As far as I can tell, the generator for this group is simply the differentiation operator with domain of all functions which are differentiable everywhere. This seems to be a 2 line proof. But the question asks for detailed justification which makes me think I'm missing something.
Maybe your short proof proves that if $f$ belongs to the generator's domain then $f$ is everywhere differentiable (which is a true claim whose converse is false) with $Af=f'$.
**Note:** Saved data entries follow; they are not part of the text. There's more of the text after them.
-- ==== Sys2Proof/Machine/Transport.lean ====
section
/-! DEFINITION. The transport link (09 R168, R169): sending requests, the characters that leave the line, and the
answer line that is gathered. -/

namespace Sys2Proof.Machine

/-! ### Requests (09 R168) -/

/-- The text of a LOC request for the frame of a position: "LOC ", then the label with the label offset removed (09
R168; log 23). -/
def locText (r : Rate) (offset : Int) (p : Nat) : List Byte := [0x4C, 0x4F, 0x43, 0x20] ++ locLabel r offset p

/-- The text of a PLAY request (09 R168). -/
def playText : List Byte := [0x50, 0x4C, 0x41, 0x59]

/-- The text of a STOP request (09 R168). -/
def stopText : List Byte := [0x53, 0x54, 0x4F, 0x50]

/-- The detail code of a transport fault (09 R169). -/
def RequestKind.code (k : RequestKind) : Nat :=
  match k with
  | .loc => 1
  | .play => 2
  | .stop => 3

/-- A request is sent in state IDLE: it becomes the outstanding request, and its line of text with its carriage return
follows the characters already leaving (09 R169). -/
def Transport.launch (req : TransportRequest) (t : Transport) : Transport :=
  { t with outstanding := some { request := req, deadline := none }, line := t.line ++ [req.text ++ [0x0D]] }

/-- A request wanted: sent from IDLE, held as the waiting request otherwise, a newer one replacing it (09 R169). -/
def Transport.send (req : TransportRequest) (t : Transport) : Transport :=
  match t.outstanding with
  | none => t.launch req
  | some _ => { t with waiting := some req }

/-- The outstanding request is answered or expires: the state becomes IDLE and the waiting request is sent at once (09
R169). -/
def Transport.finish (t : Transport) : Transport :=
  match t.waiting with
  | none => { t with outstanding := none }
  | some req => { t with outstanding := none, waiting := none }.launch req

/-- The text at the front of the line has left it with its carriage return; when nothing is left, that carriage return
was the outstanding request's, and its answer falls due 250,000 µs later (09 R169). -/
def Transport.lineSent (now : Stamp) (t : Transport) : Transport :=
  match t.line with
  | [] => t
  | _ :: rest =>
    { t with
      line := rest,
      outstanding :=
        match t.outstanding with
        | some { request, deadline := none } =>
          some { request, deadline := if rest = [] then some (now + 250000) else none }
        | o => o }

/-! ### Answers (09 R168) -/

/-- A character other than the carriage return: a line feed is discarded, any other is gathered; a ninth marks the line
too long (09 R168). -/
def Transport.gather (c : Byte) (t : Transport) : Transport :=
  if c = 0x0A then t else if t.gathered.length ≤ 8 then { t with gathered := t.gathered ++ [c] } else t

/-- What a line says (09 R168). -/
inductive Answer where
  | ok
  | no
  deriving DecidableEq, Repr

/-- A line of "OK" or of "NO"; any other is discarded whole (09 R168). -/
def answerOf (line : List Byte) : Option Answer :=
  if line = [0x4F, 0x4B] then some .ok else if line = [0x4E, 0x4F] then some .no else none

/-- The outstanding request that an answer answers: one whose carriage return has been sent (09 R168, R169). -/
def Transport.awaiting (t : Transport) : Option TransportRequest :=
  match t.outstanding with
  | some { request, deadline := some _ } => some request
  | _ => none

/-- The transport link at RESTART: IDLE, no waiting request, nothing gathered; the characters leaving the line are
finished (09 R168, R171; log 22). -/
def Transport.restart (t : Transport) : Transport := { t with outstanding := none, waiting := none, gathered := [] }

/-- The pass controller sends a request. -/
def sendRequest (req : TransportRequest) (s : State) : State := { s with transport := s.transport.send req }

end Sys2Proof.Machine
end

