-- ==== Sys2Proof/Machine/CueRequests.lean ====
section
/-! DEFINITION. The requests of the cue table: loading the staged bank (03 R47 to R51), the bank switch (R52 to R55),
editing the active bank (R56 to R58), reading (R59, R60), and CUE_STATE (05 R94). -/

namespace Sys2Proof.Machine

/-! ### The staged bank (03 R47 to R51) -/

/-- The staged bank's letter (03 R39). -/
def CueTable.stagedName (t : CueTable) : BankName := t.active.other

/-- The staged bank's records replaced. -/
def State.withStagedCues (s : State) (cues : List Cue) : State :=
  { s with table := s.table.withStaged { s.table.stagedBank with cues } }

/-- BANK_SETUP performed (03 R47, R51). -/
def bankSetupPerform (rate : Byte) (s : State) : State × List Byte :=
  if s.table.switchPending then refuse .switchPending s
  else
    match Rate.ofCode rate.toNat with
    | none => refuse .range s
    | some r =>
      if s.table.stagedBank.cues ≠ [] then refuse .state s
      else
        ({ s with table := s.table.withStaged { s.table.stagedBank with rate := r } },
          ResultCode.ok.item ++ b1 s.table.stagedName.code ++ b1 r.code)

/-- BANK_SETUP (03 R47). -/
def execBankSetup (tag rate : Byte) (s : State) : Result := request (.bankSetup tag rate) (bankSetupPerform rate) s

/-- A refusal of a request that writes a record, which carries the key (03 R44). -/
def refuseKey (c : ResultCode) (key : WireKey) (s : State) : State × List Byte := (s, c.item ++ wireKeyItem key)

/-- LOAD_CUE performed, in the order of 03 R44 (R48). The bank letter of R51 stands last in the reply (DESIGN CHOICE, log
37). -/
def loadCuePerform (key : WireKey) (items : CueItems) (s : State) : State × List Byte :=
  if s.table.switchPending then refuseKey .switchPending key s
  else
    let bank := s.table.stagedBank
    match keyOf key with
    | none => refuseKey .range key s
    | some k =>
      match cueOfItems bank.rate k items with
      | none => refuseKey .range key s
      | some (cue, adjusted) =>
        if (findCue bank.cues k).isNone && decide (512 ≤ bank.cues.length) then refuseKey .full key s
        else
          let cues := placeCue cue bank.cues
          (s.withStagedCues cues,
            (okOr adjusted).item ++ b2 cues.length ++ keyItem k ++ cueItem bank.rate cue
              ++ b1 s.table.stagedName.code)

/-- LOAD_CUE (03 R48). -/
def execLoadCue (tag : Byte) (key : WireKey) (items : CueItems) (s : State) : Result :=
  request (.loadCue tag key items) (loadCuePerform key items) s

/-- DROP_CUE performed (03 R49). The bank letter of R51 stands last in the reply (DESIGN CHOICE, log 37). -/
def dropCuePerform (key : WireKey) (s : State) : State × List Byte :=
  if s.table.switchPending then refuse .switchPending s
  else
    match keyOf key with
    | none => refuse .range s
    | some k =>
      match findCue s.table.stagedBank.cues k with
      | none => refuse .unknownKey s
      | some _ =>
        let cues := dropKey k s.table.stagedBank.cues
        (s.withStagedCues cues, ResultCode.ok.item ++ b2 cues.length ++ b1 s.table.stagedName.code)

/-- DROP_CUE (03 R49). -/
def execDropCue (tag : Byte) (key : WireKey) (s : State) : Result := request (.dropCue tag key) (dropCuePerform key) s

/-- CLEAR_BANK performed (03 R50). The bank letter of R51 stands last in the reply (DESIGN CHOICE, log 37). -/
def clearBankPerform (s : State) : State × List Byte :=
  if s.table.switchPending then refuse .switchPending s
  else (s.withStagedCues [], ResultCode.ok.item ++ b2 0 ++ b1 s.table.stagedName.code)

/-- CLEAR_BANK (03 R50). -/
def execClearBank (tag : Byte) (s : State) : Result := request (.clearBank tag) clearBankPerform s

/-! ### The bank switch (03 R52 to R55) -/

/-- SWITCH_BANK performed: the flag, then the test of the safe point (03 R52). -/
def switchBankPerform (s : State) : State × List Byte :=
  if s.table.switchPending then refuse .busy s
  else
    let s1 := testSafePoint { s with table := { s.table with switchPending := true } }
    if s1.table.switchPending then (s1, ResultCode.deferred.item)
    else (s1, ResultCode.ok.item ++ b1 s1.table.active.code ++ b1 s1.rate.code)

/-- SWITCH_BANK (03 R52). -/
def execSwitchBank (tag : Byte) (s : State) : Result := request (.switchBank tag) switchBankPerform s

/-- CANCEL_SWITCH performed (03 R55). -/
def cancelSwitchPerform (s : State) : State × List Byte :=
  if s.table.switchPending then
    (offer (.bankCancelled s.table.active s.rate s.cues.length)
        { s with table := { s.table with switchPending := false } },
      ResultCode.ok.item)
  else refuse .state s

/-- CANCEL_SWITCH (03 R55). -/
def execCancelSwitch (tag : Byte) (s : State) : Result := request (.cancelSwitch tag) cancelSwitchPerform s

/-! ### UPDATE_CUE (03 R56 to R58) -/

/-- Whether some use of a cue is under way: ACTIVE on a channel, or an OPEN take of it (03 R58). -/
def State.cueInUse (s : State) (k : Key) : Bool :=
  s.channels.any (Channel.isActive k)
    || s.takes.inUse.any fun e => e.opened && decide (e.key = k)

/-- A channel takes the edit of a cue (03 R57, 05 R90). -/
def editChannel (old new : Cue) (s : State) (n : Nat) : State :=
  onChannel n (fun c => (c.takeEdit (s.channelEnv n) s.tracker.head old new, [])) s

/-- The record is replaced and the change handed to the channels and the take controller (03 R56 to R58). -/
def replaceCue (old new : Cue) (s : State) : State :=
  let bank := s.table.activeBank
  let s1 := { s with table := s.table.withActive { bank with cues := placeCue new bank.cues } }
  editTakes new ((List.range 8).foldl (editChannel old new) s1)

/-- A reply that carries a stored record (03 R44). -/
def recordBody (code : ResultCode) (r : Rate) (c : Cue) : List Byte := code.item ++ keyItem c.key ++ cueItem r c

/-- An UPDATE_CUE of a stored record whose fields passed their tests: nothing selected reads the record, the
two-position test follows, then the replacement (03 R44, R56, R58). An edit that selects a field is handed on also when every
value equals the stored one: 03 R56 exempts the empty set alone, and that such an edit changes the record in the sense of
03 R57 is the model's reading (log 48, DEDUCED). -/
def editRecord (key : WireKey) (fields : EditFields) (edit : CueEdit) (old : Cue) (s : State) : State × List Byte :=
  if editSelectsNothing edit then (s, recordBody .ok s.rate old)
  else
    let new := applyEdit fields edit old
    if pointsFit new.1.inPt new.1.outPt then
      (replaceCue old new.1 s,
        recordBody (if s.cueInUse old.key then ResultCode.deferred else okOr new.2) s.rate new.1)
    else refuseKey .range key s

/-- UPDATE_CUE performed: the fields, then the key's record (03 R44, R56). The spec gives UNKNOWN_KEY no place among the
tests; that every field is tested before the key is looked up is the model's choice (log 45, DESIGN CHOICE). -/
def updateCuePerform (key : WireKey) (edit : CueEdit) (s : State) : State × List Byte :=
  match keyOf key, editFields s.rate edit with
  | some k, some fields =>
    match findCue s.cues k with
    | none => refuseKey .unknownKey key s
    | some old => editRecord key fields edit old s
  | _, _ => refuseKey .range key s

/-- UPDATE_CUE (03 R56). -/
def execUpdateCue (tag : Byte) (key : WireKey) (edit : CueEdit) (s : State) : Result :=
  request (.updateCue tag key edit) (updateCuePerform key edit) s

/-! ### Reading (03 R59, R60) -/

/-- READ_CUE performed (03 R59). -/
def readCueBody (selector : Byte) (key : WireKey) (s : State) : List Byte :=
  match selectorIsStaged selector, keyOf key with
  | some staged, some k =>
    let b := s.table.bankOfRole staged
    match findCue b.1.cues k with
    | none => ResultCode.unknownKey.item
    | some cue => recordBody .ok b.1.rate cue ++ b2 (indexOfKey k b.1.cues) ++ b1 b.2.code
  | _, _ => ResultCode.range.item

/-- READ_CUE (03 R59). -/
def execReadCue (tag selector : Byte) (key : WireKey) (s : State) : Result :=
  request (.readCue tag selector key) (fun s => (s, readCueBody selector key s)) s

/-- LIST_CUES performed. The reply carries the keys alone, as 03 R60 lists its items. The table of 01 R13 names in and out
points in LIST_CUES replies; that none is sent is the model's choice (log 43, DESIGN CHOICE). -/
def listCuesBody (selector : Byte) (index : Half) (s : State) : List Byte :=
  match selectorIsStaged selector with
  | none => ResultCode.range.item
  | some staged =>
    if 511 < index.toNat then ResultCode.range.item
    else
      let b := s.table.bankOfRole staged
      ResultCode.ok.item ++ b1 b.2.code ++ b1 b.1.rate.code ++ b2 b.1.cues.length ++ half index
        ++ listOf (fun c : Cue => keyItem c.key) ((b.1.cues.drop index.toNat).take 16)

/-- LIST_CUES (03 R60). -/
def execListCues (tag selector : Byte) (index : Half) (s : State) : Result :=
  request (.listCues tag selector index) (fun s => (s, listCuesBody selector index s)) s

/-! ### CUE_STATE (05 R94) -/

/-- The reason that a PASSED status carries. -/
def CueStatus.reasonItem (st : CueStatus) : List Byte :=
  match st with
  | .passed r => b1 r.code
  | _ => []

/-- A cue's standing on one channel (05 R94; log 15). -/
def standingItem (s : State) (k : Key) (n : Nat) : List Byte :=
  match s.channels[n]? with
  | none => []
  | some c =>
    if !c.settings.enabled then b1 5
    else
      match c.entryOf k with
      | none => b1 6
      | some m =>
        b1 m.status.code ++ m.status.reasonItem ++ posItem s.rate ((c.earliestOf (s.channelEnv n) m).getD 0)
          ++ b1 (c.schedule.countP fun e => decide (e.key = k)) ++ flag (c.acceptsKey s.cues k)
          ++ b1 c.schedule.length

/-- CUE_STATE performed (05 R94). -/
def cueStateBody (key : WireKey) (s : State) : List Byte :=
  match keyOf key with
  | none => ResultCode.range.item
  | some k =>
    match findCue s.cues k with
    | none => ResultCode.unknownKey.item
    | some _ =>
      ResultCode.ok.item ++ keyItem k ++ b1 s.table.active.code ++ (List.range 8).flatMap (standingItem s k)

/-- CUE_STATE (05 R94). -/
def execCueState (tag : Byte) (key : WireKey) (s : State) : Result :=
  request (.cueState tag key) (fun s => (s, cueStateBody key s)) s

end Sys2Proof.Machine
end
Actually, the generator of this group is the differentiation operator with domain $$D:=\left\{f\in X\mid f\text{ is differentiable and } f'\in X\right\}.$$
Proof: Let $A$ be the infinitesimal generator of the group. Take $f\in D(A)$. Then $$\sup_{x\in\mathbb{R}} \left|\frac{f(x+t)-f(x)}{t}-Af(x)\right|\overset{t\to 0}{\longrightarrow}0$$ and thus $f$ is differentiable with $\frac{df}{dx}(x)=Af(x)$ for all $x\in \mathbb R$.
This shows that $D(A)\subset D$ with $Af=\frac{d}{dx}f$ for all $f\in D(A)$. In other words, this shows that $A$ is a restriction of the differentiation operator $\frac{d}{dx}:D\to X$. To complete the proof, it remains to show that $D(A)=D$.
By the Hille-Yosida Theorem we have $1\in\rho(A)$. We also can prove that $1\in\rho(\frac{d}{dx})$. So $$(I-\tfrac{d}{dx})(D(A))=(I-A)(D(A))=X, \qquad D=(I-\tfrac{d}{dx})^{-1}(X)$$ and thus $D=(I-\tfrac{d}{dx})^{-1}(I-\tfrac{d}{dx})(D(A))=D(A)$. $\square$